--- WHAT YOU WILL DO ---
Lift every line from the entries that includes the word "counters".

--- DATASET EXTRACT ---
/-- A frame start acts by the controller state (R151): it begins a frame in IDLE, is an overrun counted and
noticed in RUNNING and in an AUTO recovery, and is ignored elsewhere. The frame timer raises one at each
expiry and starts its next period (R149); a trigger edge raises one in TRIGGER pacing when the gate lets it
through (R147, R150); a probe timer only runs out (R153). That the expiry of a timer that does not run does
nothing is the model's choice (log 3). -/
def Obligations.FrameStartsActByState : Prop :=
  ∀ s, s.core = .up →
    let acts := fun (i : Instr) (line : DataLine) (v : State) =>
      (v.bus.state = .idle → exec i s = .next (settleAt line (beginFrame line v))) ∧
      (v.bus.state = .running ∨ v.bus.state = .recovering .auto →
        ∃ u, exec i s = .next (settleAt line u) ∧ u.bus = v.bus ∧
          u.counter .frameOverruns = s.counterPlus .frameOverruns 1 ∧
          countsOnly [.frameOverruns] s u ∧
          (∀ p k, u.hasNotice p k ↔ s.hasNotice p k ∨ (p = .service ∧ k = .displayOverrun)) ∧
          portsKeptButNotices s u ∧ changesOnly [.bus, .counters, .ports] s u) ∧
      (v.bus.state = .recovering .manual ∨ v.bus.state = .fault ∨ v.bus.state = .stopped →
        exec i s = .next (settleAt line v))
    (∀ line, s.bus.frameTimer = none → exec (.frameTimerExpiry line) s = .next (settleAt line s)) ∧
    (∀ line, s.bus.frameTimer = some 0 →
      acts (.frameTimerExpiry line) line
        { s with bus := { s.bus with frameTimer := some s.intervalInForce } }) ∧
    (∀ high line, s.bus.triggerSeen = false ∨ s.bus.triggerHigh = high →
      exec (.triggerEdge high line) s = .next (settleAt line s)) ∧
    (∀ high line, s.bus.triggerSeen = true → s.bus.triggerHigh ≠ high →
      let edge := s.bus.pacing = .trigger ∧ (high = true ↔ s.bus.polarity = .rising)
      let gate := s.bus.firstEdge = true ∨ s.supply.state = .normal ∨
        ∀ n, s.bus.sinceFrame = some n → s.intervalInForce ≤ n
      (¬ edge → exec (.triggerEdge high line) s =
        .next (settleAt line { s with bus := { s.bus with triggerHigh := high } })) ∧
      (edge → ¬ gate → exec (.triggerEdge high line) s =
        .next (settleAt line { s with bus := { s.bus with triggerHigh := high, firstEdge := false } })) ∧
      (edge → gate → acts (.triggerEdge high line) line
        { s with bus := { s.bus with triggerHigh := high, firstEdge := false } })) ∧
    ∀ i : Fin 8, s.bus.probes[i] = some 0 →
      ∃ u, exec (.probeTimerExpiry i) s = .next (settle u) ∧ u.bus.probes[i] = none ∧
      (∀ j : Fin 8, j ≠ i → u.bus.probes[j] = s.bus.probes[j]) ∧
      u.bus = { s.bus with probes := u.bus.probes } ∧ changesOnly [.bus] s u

...

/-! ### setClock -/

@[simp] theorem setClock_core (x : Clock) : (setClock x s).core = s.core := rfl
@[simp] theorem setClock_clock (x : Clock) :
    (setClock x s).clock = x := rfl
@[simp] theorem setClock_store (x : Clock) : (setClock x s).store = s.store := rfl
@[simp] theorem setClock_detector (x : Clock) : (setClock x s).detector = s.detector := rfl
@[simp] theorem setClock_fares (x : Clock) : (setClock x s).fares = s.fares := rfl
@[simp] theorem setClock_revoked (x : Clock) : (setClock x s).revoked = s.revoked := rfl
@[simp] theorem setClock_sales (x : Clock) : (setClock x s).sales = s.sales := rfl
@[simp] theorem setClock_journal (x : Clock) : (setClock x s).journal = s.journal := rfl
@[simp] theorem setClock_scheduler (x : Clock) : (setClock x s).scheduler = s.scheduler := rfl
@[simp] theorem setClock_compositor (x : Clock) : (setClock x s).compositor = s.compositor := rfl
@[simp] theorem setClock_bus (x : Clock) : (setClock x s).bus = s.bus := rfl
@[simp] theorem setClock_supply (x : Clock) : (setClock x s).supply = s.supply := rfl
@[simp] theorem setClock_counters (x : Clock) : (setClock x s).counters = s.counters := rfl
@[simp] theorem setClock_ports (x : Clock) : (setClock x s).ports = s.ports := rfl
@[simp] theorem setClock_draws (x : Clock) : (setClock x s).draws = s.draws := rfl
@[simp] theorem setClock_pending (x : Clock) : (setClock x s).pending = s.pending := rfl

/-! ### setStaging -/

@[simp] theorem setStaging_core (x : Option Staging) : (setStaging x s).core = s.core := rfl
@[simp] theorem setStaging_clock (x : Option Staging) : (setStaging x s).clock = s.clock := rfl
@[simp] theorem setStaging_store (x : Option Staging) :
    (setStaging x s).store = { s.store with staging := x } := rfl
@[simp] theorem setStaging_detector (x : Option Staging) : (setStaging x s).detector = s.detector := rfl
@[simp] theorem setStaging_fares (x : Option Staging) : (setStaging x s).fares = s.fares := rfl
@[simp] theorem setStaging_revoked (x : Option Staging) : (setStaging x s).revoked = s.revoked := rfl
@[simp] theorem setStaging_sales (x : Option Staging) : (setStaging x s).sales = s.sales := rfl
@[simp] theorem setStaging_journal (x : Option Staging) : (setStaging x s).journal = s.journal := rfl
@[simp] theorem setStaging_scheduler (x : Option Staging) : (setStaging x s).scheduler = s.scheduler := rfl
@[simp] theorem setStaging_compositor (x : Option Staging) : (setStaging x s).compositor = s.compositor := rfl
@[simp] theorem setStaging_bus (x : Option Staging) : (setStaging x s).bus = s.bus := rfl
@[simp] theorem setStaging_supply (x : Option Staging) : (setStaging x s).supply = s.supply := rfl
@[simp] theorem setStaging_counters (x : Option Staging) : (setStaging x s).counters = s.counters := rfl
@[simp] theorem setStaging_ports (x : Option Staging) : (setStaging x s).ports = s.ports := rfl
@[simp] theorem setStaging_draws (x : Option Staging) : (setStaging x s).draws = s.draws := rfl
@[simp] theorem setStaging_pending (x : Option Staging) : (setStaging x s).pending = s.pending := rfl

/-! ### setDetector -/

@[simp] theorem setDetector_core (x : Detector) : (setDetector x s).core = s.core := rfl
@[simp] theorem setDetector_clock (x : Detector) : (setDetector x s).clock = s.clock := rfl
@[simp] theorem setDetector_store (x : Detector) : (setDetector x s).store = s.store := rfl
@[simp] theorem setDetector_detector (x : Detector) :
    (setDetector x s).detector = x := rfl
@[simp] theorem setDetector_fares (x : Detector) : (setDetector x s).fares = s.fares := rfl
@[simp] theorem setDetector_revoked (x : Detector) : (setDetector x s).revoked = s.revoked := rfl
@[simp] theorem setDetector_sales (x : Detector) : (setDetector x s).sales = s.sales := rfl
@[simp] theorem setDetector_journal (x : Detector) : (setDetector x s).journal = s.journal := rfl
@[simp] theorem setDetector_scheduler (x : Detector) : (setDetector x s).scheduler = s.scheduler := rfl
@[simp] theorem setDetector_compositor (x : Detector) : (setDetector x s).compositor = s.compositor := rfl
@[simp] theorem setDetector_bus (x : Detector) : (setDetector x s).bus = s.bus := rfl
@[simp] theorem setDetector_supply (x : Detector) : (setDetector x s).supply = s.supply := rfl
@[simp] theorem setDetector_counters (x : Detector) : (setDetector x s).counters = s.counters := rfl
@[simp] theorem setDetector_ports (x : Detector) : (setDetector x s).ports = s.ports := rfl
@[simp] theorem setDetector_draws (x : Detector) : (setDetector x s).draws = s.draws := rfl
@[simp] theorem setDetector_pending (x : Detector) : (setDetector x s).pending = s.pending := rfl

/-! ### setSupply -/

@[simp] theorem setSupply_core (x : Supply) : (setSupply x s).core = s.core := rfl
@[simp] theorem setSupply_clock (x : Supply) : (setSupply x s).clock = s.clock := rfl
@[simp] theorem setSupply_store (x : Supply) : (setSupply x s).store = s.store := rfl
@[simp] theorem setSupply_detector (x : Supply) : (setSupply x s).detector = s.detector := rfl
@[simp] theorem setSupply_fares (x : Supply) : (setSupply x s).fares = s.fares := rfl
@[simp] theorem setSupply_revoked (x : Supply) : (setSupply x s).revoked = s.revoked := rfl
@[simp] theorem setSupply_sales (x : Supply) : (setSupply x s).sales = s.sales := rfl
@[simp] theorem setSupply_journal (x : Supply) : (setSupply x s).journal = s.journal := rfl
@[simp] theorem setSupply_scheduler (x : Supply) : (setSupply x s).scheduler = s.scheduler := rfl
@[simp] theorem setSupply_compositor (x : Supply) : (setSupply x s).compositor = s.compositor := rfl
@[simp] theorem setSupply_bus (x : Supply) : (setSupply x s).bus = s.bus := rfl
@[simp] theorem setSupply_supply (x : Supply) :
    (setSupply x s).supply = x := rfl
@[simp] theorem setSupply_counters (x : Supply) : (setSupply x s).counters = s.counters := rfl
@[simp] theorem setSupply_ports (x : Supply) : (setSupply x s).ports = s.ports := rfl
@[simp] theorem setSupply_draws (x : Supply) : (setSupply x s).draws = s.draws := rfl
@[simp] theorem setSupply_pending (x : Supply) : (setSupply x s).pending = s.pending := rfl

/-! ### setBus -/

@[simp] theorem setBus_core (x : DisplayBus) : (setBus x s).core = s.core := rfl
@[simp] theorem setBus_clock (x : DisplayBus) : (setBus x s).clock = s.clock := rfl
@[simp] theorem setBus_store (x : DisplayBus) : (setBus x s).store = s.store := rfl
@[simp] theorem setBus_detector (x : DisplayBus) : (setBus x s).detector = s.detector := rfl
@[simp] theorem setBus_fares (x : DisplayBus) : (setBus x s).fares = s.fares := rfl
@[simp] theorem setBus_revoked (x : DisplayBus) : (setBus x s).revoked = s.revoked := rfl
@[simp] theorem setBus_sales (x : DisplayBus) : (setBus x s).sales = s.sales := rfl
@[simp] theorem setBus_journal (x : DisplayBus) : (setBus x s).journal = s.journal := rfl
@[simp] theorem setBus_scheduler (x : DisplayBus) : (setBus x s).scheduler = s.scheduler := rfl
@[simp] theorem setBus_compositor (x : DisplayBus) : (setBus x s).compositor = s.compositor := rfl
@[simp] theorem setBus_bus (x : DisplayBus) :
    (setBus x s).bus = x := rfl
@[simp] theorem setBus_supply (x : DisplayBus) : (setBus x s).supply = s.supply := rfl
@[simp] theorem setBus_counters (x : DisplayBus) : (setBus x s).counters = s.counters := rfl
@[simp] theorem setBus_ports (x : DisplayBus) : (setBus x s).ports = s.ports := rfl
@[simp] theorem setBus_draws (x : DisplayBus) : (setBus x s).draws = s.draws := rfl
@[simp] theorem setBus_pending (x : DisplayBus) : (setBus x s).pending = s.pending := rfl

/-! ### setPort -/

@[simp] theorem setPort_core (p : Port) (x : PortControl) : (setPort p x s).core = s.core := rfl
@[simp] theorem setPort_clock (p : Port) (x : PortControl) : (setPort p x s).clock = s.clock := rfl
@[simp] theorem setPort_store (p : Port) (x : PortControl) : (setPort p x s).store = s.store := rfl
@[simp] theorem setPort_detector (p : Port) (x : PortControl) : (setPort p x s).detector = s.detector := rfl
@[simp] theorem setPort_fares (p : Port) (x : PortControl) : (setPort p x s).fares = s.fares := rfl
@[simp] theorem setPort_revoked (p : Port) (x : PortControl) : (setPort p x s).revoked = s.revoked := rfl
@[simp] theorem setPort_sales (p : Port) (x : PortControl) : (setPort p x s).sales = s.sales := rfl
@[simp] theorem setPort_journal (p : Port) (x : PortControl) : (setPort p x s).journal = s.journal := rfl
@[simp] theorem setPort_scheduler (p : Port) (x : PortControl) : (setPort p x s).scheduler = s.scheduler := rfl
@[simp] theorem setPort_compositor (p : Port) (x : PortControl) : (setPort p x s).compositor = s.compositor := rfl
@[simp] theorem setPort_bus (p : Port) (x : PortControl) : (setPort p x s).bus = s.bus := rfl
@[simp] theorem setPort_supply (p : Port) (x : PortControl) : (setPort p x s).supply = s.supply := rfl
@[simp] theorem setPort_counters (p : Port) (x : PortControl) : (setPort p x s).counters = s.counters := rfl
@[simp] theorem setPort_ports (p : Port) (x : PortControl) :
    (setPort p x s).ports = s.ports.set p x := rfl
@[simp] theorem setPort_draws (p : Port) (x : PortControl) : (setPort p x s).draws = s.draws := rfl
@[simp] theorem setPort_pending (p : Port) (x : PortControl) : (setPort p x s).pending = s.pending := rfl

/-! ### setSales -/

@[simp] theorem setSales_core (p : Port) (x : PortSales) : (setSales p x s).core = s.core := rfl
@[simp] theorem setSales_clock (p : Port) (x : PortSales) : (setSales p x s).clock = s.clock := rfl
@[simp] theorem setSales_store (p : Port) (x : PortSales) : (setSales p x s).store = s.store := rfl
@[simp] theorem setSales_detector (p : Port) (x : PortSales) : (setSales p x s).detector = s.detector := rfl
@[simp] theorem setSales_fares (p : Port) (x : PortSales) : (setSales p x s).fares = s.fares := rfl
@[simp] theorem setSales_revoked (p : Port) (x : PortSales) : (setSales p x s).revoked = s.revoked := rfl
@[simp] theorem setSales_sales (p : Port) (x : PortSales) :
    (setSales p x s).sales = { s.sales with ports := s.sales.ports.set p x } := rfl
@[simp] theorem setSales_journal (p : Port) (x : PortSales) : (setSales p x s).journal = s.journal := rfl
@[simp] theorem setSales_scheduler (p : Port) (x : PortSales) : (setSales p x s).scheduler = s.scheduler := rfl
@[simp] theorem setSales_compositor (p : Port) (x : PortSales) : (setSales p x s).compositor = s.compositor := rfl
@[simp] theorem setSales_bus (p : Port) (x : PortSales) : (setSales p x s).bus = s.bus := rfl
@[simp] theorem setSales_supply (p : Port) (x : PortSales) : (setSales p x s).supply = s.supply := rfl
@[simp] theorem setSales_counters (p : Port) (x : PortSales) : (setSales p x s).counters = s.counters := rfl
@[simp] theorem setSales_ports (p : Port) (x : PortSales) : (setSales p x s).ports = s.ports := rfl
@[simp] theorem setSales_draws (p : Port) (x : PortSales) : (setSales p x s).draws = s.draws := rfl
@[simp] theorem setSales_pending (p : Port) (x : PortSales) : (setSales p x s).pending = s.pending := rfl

--- YOUR RESPONSE ---
          portsKeptButNotices s u ∧ changesOnly [.bus, .counters, .ports] s u) ∧
@[simp] theorem setClock_counters (x : Clock) : (setClock x s).counters = s.counters := rfl
@[simp] theorem setStaging_counters (x : Option Staging) : (setStaging x s).counters = s.counters := rfl
@[simp] theorem setDetector_counters (x : Detector) : (setDetector x s).counters = s.counters := rfl
@[simp] theorem setSupply_counters (x : Supply) : (setSupply x s).counters = s.counters := rfl
@[simp] theorem setBus_counters (x : DisplayBus) : (setBus x s).counters = s.counters := rfl
@[simp] theorem setPort_counters (p : Port) (x : PortControl) : (setPort p x s).counters = s.counters := rfl
@[simp] theorem setSales_counters (p : Port) (x : PortSales) : (setSales p x s).counters = s.counters := rfl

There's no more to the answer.